Saturday, August 17, 2013
Daily ETF Roundup: XLE Drops As Crude Retreats, IYW Pops ...
Global Market Overview: XLE Drops As Crude Retreats, IYW Pops On Apple EarningsFollowing today's earnings and economic reports, only one major U.S. equity indexes managed to close in positive territory. The tech-heavy Nasdaq ETF rose 0.32%, lifted by stronger-than-expected results from Apple. The Dow Jones Industrial Average ETF slipped 0.17%, while the S&P 500 ETF traded 0.37% lower.
In Europe, markets were broadly higher following a positive reading on Markit's preliminary composite purchasing-manager's index; the Stoxx Europe 600 rose 0.6%. Meanwhile, Japan's Nikkei Stock Average slipped 0.3%, and China's Shanghai Composite fell 0.5% after HSCB's preliminary China PMI for July fell to an 11-month low of 47.7 (readings below 50 indicated contraction).
Bond ETF Roundup
U.S. Treasuries fell once again today after a mixed government auction. Yields on 10-year notes rose 8 basis points, while 30-year bonds and 5-year note yields rose 7 and 6 basis points, respectively .
Commodity Roundup
Crude oil futures traded lower today, settling below $106 a barrel, as investors weighed a slight decline in crude supplies against Caterpillar's weak earnings and a disappointing Chinese manufacturing report.
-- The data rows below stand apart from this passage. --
-- ==== Sys2Proof/Laws/PerInstr.lean ====
section
/-! SUPPORT. The family Encoding of LAWS.json: for every constructor of `Instr`, decoding the word the encoder writes of a
well-formed instruction gives that instruction (13 R261). The machine's own events have no encoding. -/

set_option linter.unusedSimpArgs false

namespace Sys2Proof.Laws.Encoding

/-- Decoding the encoded word of a well-formed instruction gives it back; said of the instructions that have a word. -/
def Statement (i : Instr) : Prop := i.wf = true → i.isEvent = false → decode (encode i) = .ok i

theorem movs (d r) : Statement (.movs d r) := by
  intro hw _
  change decode (encLA 0x02 d (BitVec.ofNat 7 r.code) 0 0) = _
  rw [decode_L _ (encLA_uset ..), decodeL_02 (encLA 0x02 d (BitVec.ofNat 7 r.code) 0 0) (encLA_major ..)]
  simp [encLA_d, encLA_a7, encLA_b7, encLA_f4, encLA_comb, encLA_cbit, srcOf_enc, ok_bind, pure_ok, guardD, SysReg_code, SysReg_code']

theorem movt (r a) : Statement (.movt r a) := by
  intro hw _
  replace hw : a.ok .i = true := hw
  cases r
  · change decode (encLA 0x03 0 a.enc 13 0) = _
    rw [decode_L _ (encLA_uset ..), decodeL_03 (encLA 0x03 0 a.enc 13 0) (encLA_major ..)]
    simp [encLA_d, encLA_a7, encLA_b7, encLA_f4, encLA_comb, encLA_cbit, srcOf_enc, ok_bind, pure_ok, guardD, hw]
  · change decode (encLA 0x03 0 a.enc 14 0) = _
    rw [decode_L _ (encLA_uset ..), decodeL_03 (encLA 0x03 0 a.enc 14 0) (encLA_major ..)]
    simp [encLA_d, encLA_a7, encLA_b7, encLA_f4, encLA_comb, encLA_cbit, srcOf_enc, ok_bind, pure_ok, guardD, hw]

theorem scway (x) : Statement (.scway x) := by
  intro hw _
  change decode (encLX 0x05 x 0 0 0) = _
  rw [decode_L _ (encLX_uset ..), decodeL_05 (encLX 0x05 x 0 0 0) (encLX_major ..)]
  simp [encLX_d, encLX_y, encLX_z, encLX_f6, srcOf_enc, ok_bind, pure_ok, guardD]

theorem scfl (x) : Statement (.scfl x) := by
  intro hw _
  change decode (encLX 0x05 x 0 0 1) = _
  rw [decode_L _ (encLX_uset ..), decodeL_05 (encLX 0x05 x 0 0 1) (encLX_major ..)]
  simp [encLX_d, encLX_y, encLX_z, encLX_f6, srcOf_enc, ok_bind, pure_ok, guardD]

theorem scwayComplete (x1 x2) : Statement (.scwayComplete x1 x2) :=
  fun _ h => absurd (h : true = false) Bool.noConfusion
theorem scflComplete (x1 x2) : Statement (.scflComplete x1 x2) :=
  fun _ h => absurd (h : true = false) Bool.noConfusion
theorem trap (c) : Statement (.trap c) := by
  intro hw _
  change decode (encLK 0x06 0 0 c) = _
  rw [decode_L _ (encLK_uset ..), decodeL_06 (encLK 0x06 0 0 c) (encLK_major ..)]
  simp [encLK_d, encLK_k2, encLK_imm16, srcOf_enc, ok_bind, pure_ok, guardD]

theorem eret (n) : Statement (.eret n) := by
  intro hw _
  change decode (encLA 0x07 0 0 0 (if n then 1 else 0)) = _
  rw [decode_L _ (encLA_uset ..), decodeL_07 (encLA 0x07 0 0 0 (if n then 1 else 0)) (encLA_major ..)]
  cases n
  all_goals try simp [encLA_d, encLA_a7, encLA_b7, encLA_f4, encLA_comb, encLA_cbit, srcOf_enc, ok_bind, pure_ok, guardD]

theorem brk (c) : Statement (.brk c) := by
  intro hw _
  change decode (encLK 0x08 0 0 c) = _
  rw [decode_L _ (encLK_uset ..), decodeL_08 (encLK 0x08 0 0 c) (encLK_major ..)]
  simp [encLK_d, encLK_k2, encLK_imm16, srcOf_enc, ok_bind, pure_ok, guardD]

theorem add (d a b) : Statement (.add d a b) := by
  intro hw _
  replace hw : (a.ok .i && b.ok .i) = true := hw
  simp only [Bool.and_eq_true] at hw
  change decode (encLA 0x10 d a.enc b.enc 0) = _
  rw [decode_L _ (encLA_uset ..), decodeL_10 (encLA 0x10 d a.enc b.enc 0) (encLA_major ..)]
  simp [encLA_d, encLA_a7, encLA_b7, encLA_f4, encLA_comb, encLA_cbit, dec10, srcOf_enc, ok_bind, pure_ok, guardD, hw]

theorem addc (d a b) : Statement (.addc d a b) := by
  intro hw _
  replace hw : (a.ok .i && b.ok .i) = true := hw
  simp only [Bool.and_eq_true] at hw
  change decode (encLA 0x10 d a.enc b.enc 1) = _
  rw [decode_L _ (encLA_uset ..), decodeL_10 (encLA 0x10 d a.enc b.enc 1) (encLA_major ..)]
  simp [encLA_d, encLA_a7, encLA_b7, encLA_f4, encLA_comb, encLA_cbit, dec10, srcOf_enc, ok_bind, pure_ok, guardD, hw]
In other energy trading, gasoline and natural gas futures also traded lower. Meanwhile, gold futures shed 1.1% to settle at $1,319.90 a troy ounce.
ETF Chart Of The Day #! 1: The Energy Select Sector SPDR ETF was one of the worst performers today, shedding 1.11% during the session. As crude oil and energy stocks retreated, this ETF took a steep hit during the morning hours. XLE slid lower throughout the day, eventually settling at $82.66 a share .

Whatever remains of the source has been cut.